Figure 8. None of CR1 15–25 variants interact with P. falciparum protein Rh4.

(A) In an SPR experiment, no CR1 15–25 variant had significant affinity for immobilized Rh4.9, unlike positive controls sCR1 and CR1 1–3 (26). Other constructs lacking CCPs 1–3 (CR1 10–11, CR1 15–17, CR1 20–23, CR1 21–22 and CR1 24–25(KR)) were likewise lacking in affinity for Rh4.9 and, like BSA, served as negative controls. (B) The PfRh4 invasion pathway was not inhibited in the presence of CR1 15–25 variants. Parasite strains 3D7 (black bars for untreated, white bars for nm-treated erythrocytes) and W2mefΔRh4 (grey bars, untreated erythrocytes) were tested in growth assays in the presence of final concentrations of 0.5 mg/ml of the four CR1 15–25 variants (KR, ER etc.). Growth (% of control) on the y-axis refers to the % parasitemia in the presence of CR1 constructs relative to the % parasitemia with the addition of PBS (arbitrarily set to be 100%).

Figure 9. CR1 15–25 variants do not differ in ability to disrupt P. falciparum rosetting.

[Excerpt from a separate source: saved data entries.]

-- ==== Sys2Proof/Laws/State.lean ====
section
/-! SUPPORT. Every field of the state after every update of it, so that no proof unfolds a record; and what the state
right after reset is. -/

namespace Sys2Proof.Machine

/-! ### State.access -/

@[simp] theorem State.access_pending (s : State) (f : Fn) : (s.access f).pending = s.pending := rfl
@[simp] theorem State.access_free (s : State) (f : Fn) : (s.access f).free = s.free := rfl
@[simp] theorem State.access_resp (s : State) (f : Fn) : (s.access f).resp = s.resp := rfl
@[simp] theorem State.access_msix (s : State) (f : Fn) : (s.access f).msix = s.msix := rfl
@[simp] theorem State.access_clk (s : State) (f : Fn) : (s.access f).clk = s.clk := rfl
@[simp] theorem State.access_nextId (s : State) (f : Fn) : (s.access f).nextId = s.nextId := rfl
@[simp] theorem State.access_irqSent (s : State) (f : Fn) : (s.access f).irqSent = s.irqSent := rfl
@[simp] theorem State.access_badBlks (s : State) (f : Fn) : (s.access f).badBlks = s.badBlks := rfl
@[simp] theorem State.access_regs (s : State) (f : Fn) : (s.access f).regs = s.regs := rfl
@[simp] theorem State.access_force (s : State) (f : Fn) : (s.access f).force = s.force := rfl
@[simp] theorem State.access_latch (s : State) (f : Fn) : (s.access f).latch = Tab.set (fun _ => none) s.latch (fnIdx f) none := rfl
@[simp] theorem State.access_cores (s : State) (f : Fn) : (s.access f).cores = s.cores := rfl
@[simp] theorem State.access_reqs (s : State) (f : Fn) : (s.access f).reqs = s.reqs := rfl
@[simp] theorem State.access_desk (s : State) (f : Fn) : (s.access f).desk = s.desk := rfl
@[simp] theorem State.access_deskP (s : State) (f : Fn) : (s.access f).deskP = s.deskP := rfl
@[simp] theorem State.access_merges (s : State) (f : Fn) : (s.access f).merges = s.merges := rfl
@[simp] theorem State.access_parts (s : State) (f : Fn) : (s.access f).parts = s.parts := rfl
@[simp] theorem State.access_mem (s : State) (f : Fn) : (s.access f).mem = s.mem := rfl
@[simp] theorem State.access_memBad (s : State) (f : Fn) : (s.access f).memBad = s.memBad := rfl
@[simp] theorem State.access_zeroing (s : State) (f : Fn) : (s.access f).zeroing = s.zeroing := rfl
@[simp] theorem State.access_tierP (s : State) (f : Fn) : (s.access f).tierP = s.tierP := rfl
@[simp] theorem State.access_exps (s : State) (f : Fn) : (s.access f).exps = s.exps := rfl
@[simp] theorem State.access_mloads (s : State) (f : Fn) : (s.access f).mloads = s.mloads := rfl
@[simp] theorem State.access_carrel (s : State) (f : Fn) : (s.access f).carrel = s.carrel := rfl
@[simp] theorem State.access_gus (s : State) (f : Fn) : (s.access f).gus = s.gus := rfl
@[simp] theorem State.access_gather (s : State) (f : Fn) : (s.access f).gather = s.gather := rfl
@[simp] theorem State.access_arc (s : State) (f : Fn) : (s.access f).arc = s.arc := rfl
@[simp] theorem State.access_ports (s : State) (f : Fn) : (s.access f).ports = s.ports := rfl
@[simp] theorem State.access_linkP (s : State) (f : Fn) : (s.access f).linkP = s.linkP := rfl
@[simp] theorem State.access_rc (s : State) (f : Fn) : (s.access f).rc = s.rc := rfl
@[simp] theorem State.access_hosts (s : State) (f : Fn) : (s.access f).hosts = s.hosts := rfl
@[simp] theorem State.access_pwr (s : State) (f : Fn) : (s.access f).pwr = s.pwr := rfl
@[simp] theorem State.access_colo (s : State) (f : Fn) : (s.access f).colo = s.colo := rfl
@[simp] theorem State.access_meter (s : State) (f : Fn) : (s.access f).meter = s.meter := rfl
@[simp] theorem State.access_log (s : State) (f : Fn) : (s.access f).log = s.log := rfl

/-! ### State.setReg -/

@[simp] theorem State.setReg_pending (s : State) (a : Nat) (w : Word) : (s.setReg a w).pending = s.pending := rfl
@[simp] theorem State.setReg_free (s : State) (a : Nat) (w : Word) : (s.setReg a w).free = s.free := rfl
@[simp] theorem State.setReg_resp (s : State) (a : Nat) (w : Word) : (s.setReg a w).resp = s.resp := rfl
@[simp] theorem State.setReg_msix (s : State) (a : Nat) (w : Word) : (s.setReg a w).msix = s.msix := rfl
@[simp] theorem State.setReg_clk (s : State) (a : Nat) (w : Word) : (s.setReg a w).clk = s.clk := rfl
@[simp] theorem State.setReg_nextId (s : State) (a : Nat) (w : Word) : (s.setReg a w).nextId = s.nextId := rfl
@[simp] theorem State.setReg_irqSent (s : State) (a : Nat) (w : Word) : (s.setReg a w).irqSent = s.irqSent := rfl
@[simp] theorem State.setReg_badBlks (s : State) (a : Nat) (w : Word) : (s.setReg a w).badBlks = s.badBlks := rfl
@[simp] theorem State.setReg_regs (s : State) (a : Nat) (w : Word) : (s.setReg a w).regs = Tab.set regReset s.regs a w := rfl
@[simp] theorem State.setReg_force (s : State) (a : Nat) (w : Word) : (s.setReg a w).force = s.force := rfl
@[simp] theorem State.setReg_latch (s : State) (a : Nat) (w : Word) : (s.setReg a w).latch = s.latch := rfl
@[simp] theorem State.setReg_cores (s : State) (a : Nat) (w : Word) : (s.setReg a w).cores = s.cores := rfl
@[simp] theorem State.setReg_reqs (s : State) (a : Nat) (w : Word) : (s.setReg a w).reqs = s.reqs := rfl
@[simp] theorem State.setReg_desk (s : State) (a : Nat) (w : Word) : (s.setReg a w).desk = s.desk := rfl
@[simp] theorem State.setReg_deskP (s : State) (a : Nat) (w : Word) : (s.setReg a w).deskP = s.deskP := rfl
@[simp] theorem State.setReg_merges (s : State) (a : Nat) (w : Word) : (s.setReg a w).merges = s.merges := rfl
@[simp] theorem State.setReg_parts (s : State) (a : Nat) (w : Word) : (s.setReg a w).parts = s.parts := rfl
@[simp] theorem State.setReg_mem (s : State) (a : Nat) (w : Word) : (s.setReg a w).mem = s.mem := rfl
@[simp] theorem State.setReg_memBad (s : State) (a : Nat) (w : Word) : (s.setReg a w).memBad = s.memBad := rfl
@[simp] theorem State.setReg_zeroing (s : State) (a : Nat) (w : Word) : (s.setReg a w).zeroing = s.zeroing := rfl
@[simp] theorem State.setReg_tierP (s : State) (a : Nat) (w : Word) : (s.setReg a w).tierP = s.tierP := rfl
@[simp] theorem State.setReg_exps (s : State) (a : Nat) (w : Word) : (s.setReg a w).exps = s.exps := rfl
@[simp] theorem State.setReg_mloads (s : State) (a : Nat) (w : Word) : (s.setReg a w).mloads = s.mloads := rfl
@[simp] theorem State.setReg_carrel (s : State) (a : Nat) (w : Word) : (s.setReg a w).carrel = s.carrel := rfl
@[simp] theorem State.setReg_gus (s : State) (a : Nat) (w : Word) : (s.setReg a w).gus = s.gus := rfl
@[simp] theorem State.setReg_gather (s : State) (a : Nat) (w : Word) : (s.setReg a w).gather = s.gather := rfl
@[simp] theorem State.setReg_arc (s : State) (a : Nat) (w : Word) : (s.setReg a w).arc = s.arc := rfl
@[simp] theorem State.setReg_ports (s : State) (a : Nat) (w : Word) : (s.setReg a w).ports = s.ports := rfl
@[simp] theorem State.setReg_linkP (s : State) (a : Nat) (w : Word) : (s.setReg a w).linkP = s.linkP := rfl
@[simp] theorem State.setReg_rc (s : State) (a : Nat) (w : Word) : (s.setReg a w).rc = s.rc := rfl
@[simp] theorem State.setReg_hosts (s : State) (a : Nat) (w : Word) : (s.setReg a w).hosts = s.hosts := rfl
@[simp] theorem State.setReg_pwr (s : State) (a : Nat) (w : Word) : (s.setReg a w).pwr = s.pwr := rfl
@[simp] theorem State.setReg_colo (s : State) (a : Nat) (w : Word) : (s.setReg a w).colo = s.colo := rfl
@[simp] theorem State.setReg_meter (s : State) (a : Nat) (w : Word) : (s.setReg a w).meter = s.meter := rfl
@[simp] theorem State.setReg_log (s : State) (a : Nat) (w : Word) : (s.setReg a w).log = s.log := rfl
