/-- Every listed context changed by `f`. -/
theorem Core.mapThr_st {k : Core} {f : Thread → Thread} (hf : ∀ x, (f x).st = .free) (t : Nat) : ((k.mapThr f).thr t).st = .free := by
  have hfold (l : List Nat) (u : Core) (hfree : t ∈ l ∨ (u.thr t).st = .free) :
      ((l.foldl (fun k t => k.setThr t (f (k.thr t))) u).thr t).st = .free := by
    induction l generalizing u with
    | nil => exact hfree.resolve_left List.not_mem_nil
    | cons j r ih =>
      have hset : (u.setThr j (f (u.thr j))).thr t = if t = j then f (u.thr j) else u.thr t := Tab.get_set ..
      refine ih _ ?_
      rw [hset]
      by_cases ht : t = j
      · exact .inr (by rw [if_pos ht, hf])
      · rw [if_neg ht]
        exact hfree.imp_left fun hmem => (List.mem_cons.1 hmem).resolve_left ht
  refine hfold _ _ ?_
  by_cases hkey : t ∈ k.threads.keys
  · exact .inl hkey
  · exact .inr (congrArg Thread.st (Tab.get_of_not_mem hkey))

theorem Core.mapThr_rest (k : Core) (f : Thread → Thread) : { k.mapThr f with threads := ⟨[]⟩ } = { k with threads := ⟨[]⟩ } :=
  foldl_unchanged (fun k : Core => { k with threads := ⟨[]⟩ }) (fun _ _ => by rfl) _ k

theorem State.zeroRegs_reg (s : State) (l : List Nat) (a : Nat) : (s.zeroRegs l).reg a = if a ∈ l then 0 else s.reg a := by
  unfold State.zeroRegs
  induction l generalizing s with
  | nil => rfl
  | cons b r ih =>
    rw [List.foldl_cons, ih, State.setReg_reg]
    by_cases ha : a = b
    · simp [ha]
    · simp [ha]

theorem State.zeroRegs_core (s : State) (l : List Nat) (d : Nat) : (s.zeroRegs l).core d = s.core d :=
  foldl_unchanged (fun s : State => s.core d) (fun _ _ => by rfl) l s
theorem State.zeroRegs_still (s : State) (l : List Nat) : (s.zeroRegs l).still = s.still :=
  foldl_unchanged State.still (fun _ _ => by rfl) l s

theorem State.modDk_core (s : State) (p d : Nat) (f : DeskPart → DeskPart) : (s.modDk p f).core d = s.core d := rfl

theorem State.releaseHandles_engines (s : State) (c h d : Nat) : ((s.releaseHandles c h).core d).engines = (s.core d).engines := by
  unfold State.releaseHandles
  dsimp only
  split
  · rw [State.modDk_core, engines_modCore _ _ _ _ rfl]
  · rw [engines_modCore _ _ _ _ rfl]

/-! ### Stopping a core (R50, R75) -/

/-- The state in which every context of the core is stopped. -/
def State.contextsStopped (s : State) (c : Nat) : State := s.modCore c (fun k => k.mapThr (fun x => { ({} : Thread) with inst := x.inst + 1 }))

theorem State.contextsStopped_idle (s : State) (c t : Nat) : ((s.contextsStopped c).thr c t).st = .free := by
  rw [State.contextsStopped, State.thr, core_modCore, if_pos rfl]
  exact Core.mapThr_st (fun _ => rfl) t

theorem State.contextsStopped_grp (s : State) (c d g : Nat) : (s.contextsStopped c).grp d g = s.grp d g := by
  have hgroups := congrArg Core.groups ((s.core c).mapThr_rest (fun x => { ({} : Thread) with inst := x.inst + 1 }))
  exact grp_modCore s c d g _ hgroups

theorem State.contextsStopped_still (s : State) (c : Nat) : (s.contextsStopped c).still = s.still := by
  have hscratch := congrArg Core.scratch ((s.core c).mapThr_rest (fun x => { ({} : Thread) with inst := x.inst + 1 }))
  exact State.modCore_still hscratch

theorem State.contextsStopped_engines (s : State) (c d : Nat) : ((s.contextsStopped c).core d).engines = (s.core d).engines := by
  have hengines := congrArg Core.engines ((s.core c).mapThr_rest (fun x => { ({} : Thread) with inst := x.inst + 1 }))
  exact engines_modCore s c d _ hengines

/-- A running descriptor that ends writes a completion record (R122). -/
def Running.records (r : Running) : Bool := dStream r.d.bytes && cwBit r.d.bytes 41

/-- No engine of the core runs a descriptor that writes a record when it ends. -/
def State.noRecords (s : State) (c : Nat) : Prop := ∀ e r, ((s.core c).eng e).run = some r → r.records = false

/-- Where a reset of core `c` in state `s` stands before its lists are dropped: its contexts and groups are stopped, its
counters are zero, and its scratch holds what it held but for completion records. -/
structure State.Stopped (s u : State) (c : Nat) : Prop where
  idle : ∀ t, (u.thr c t).st = .free
  noGroup : ∀ g, (u.grp c g).live = false
  counters : ∀ k, k < 10 → u.reg (coreP c + 0x80 + 8 * k) = 0
  mem : u.mem = s.mem
  quiet : s.noRecords c → u.noRecords c ∧ u.stores = s.stores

(A) Both CR1 10–11 (identical to CR1 17–18) and single-module CR1 17 can disrupt rosetting of P. falciparum clone IT/R29, as can anti-CR1 antibody (J3B11) and CR1 15–17 used here as positive controls. The truncation mutants corresponding to CCPs 20–23 (B) and the CR1 homologue, factor H (FH, full-length or fragments as indicated below) (C) did not disrupt rosetting, and served as negative controls. (D) A comparison of the four CR1 15–25 variants suggested they were all equally as effective as full-length sCR1 and CR1 15–17 in terms of rosette disruption. KP: 50 mM potassium phosphate buffer; The mean and standard error of at least four experiments for each graph are shown. *** p<0.001 by ANOVA and Tukey's multiple comparison test.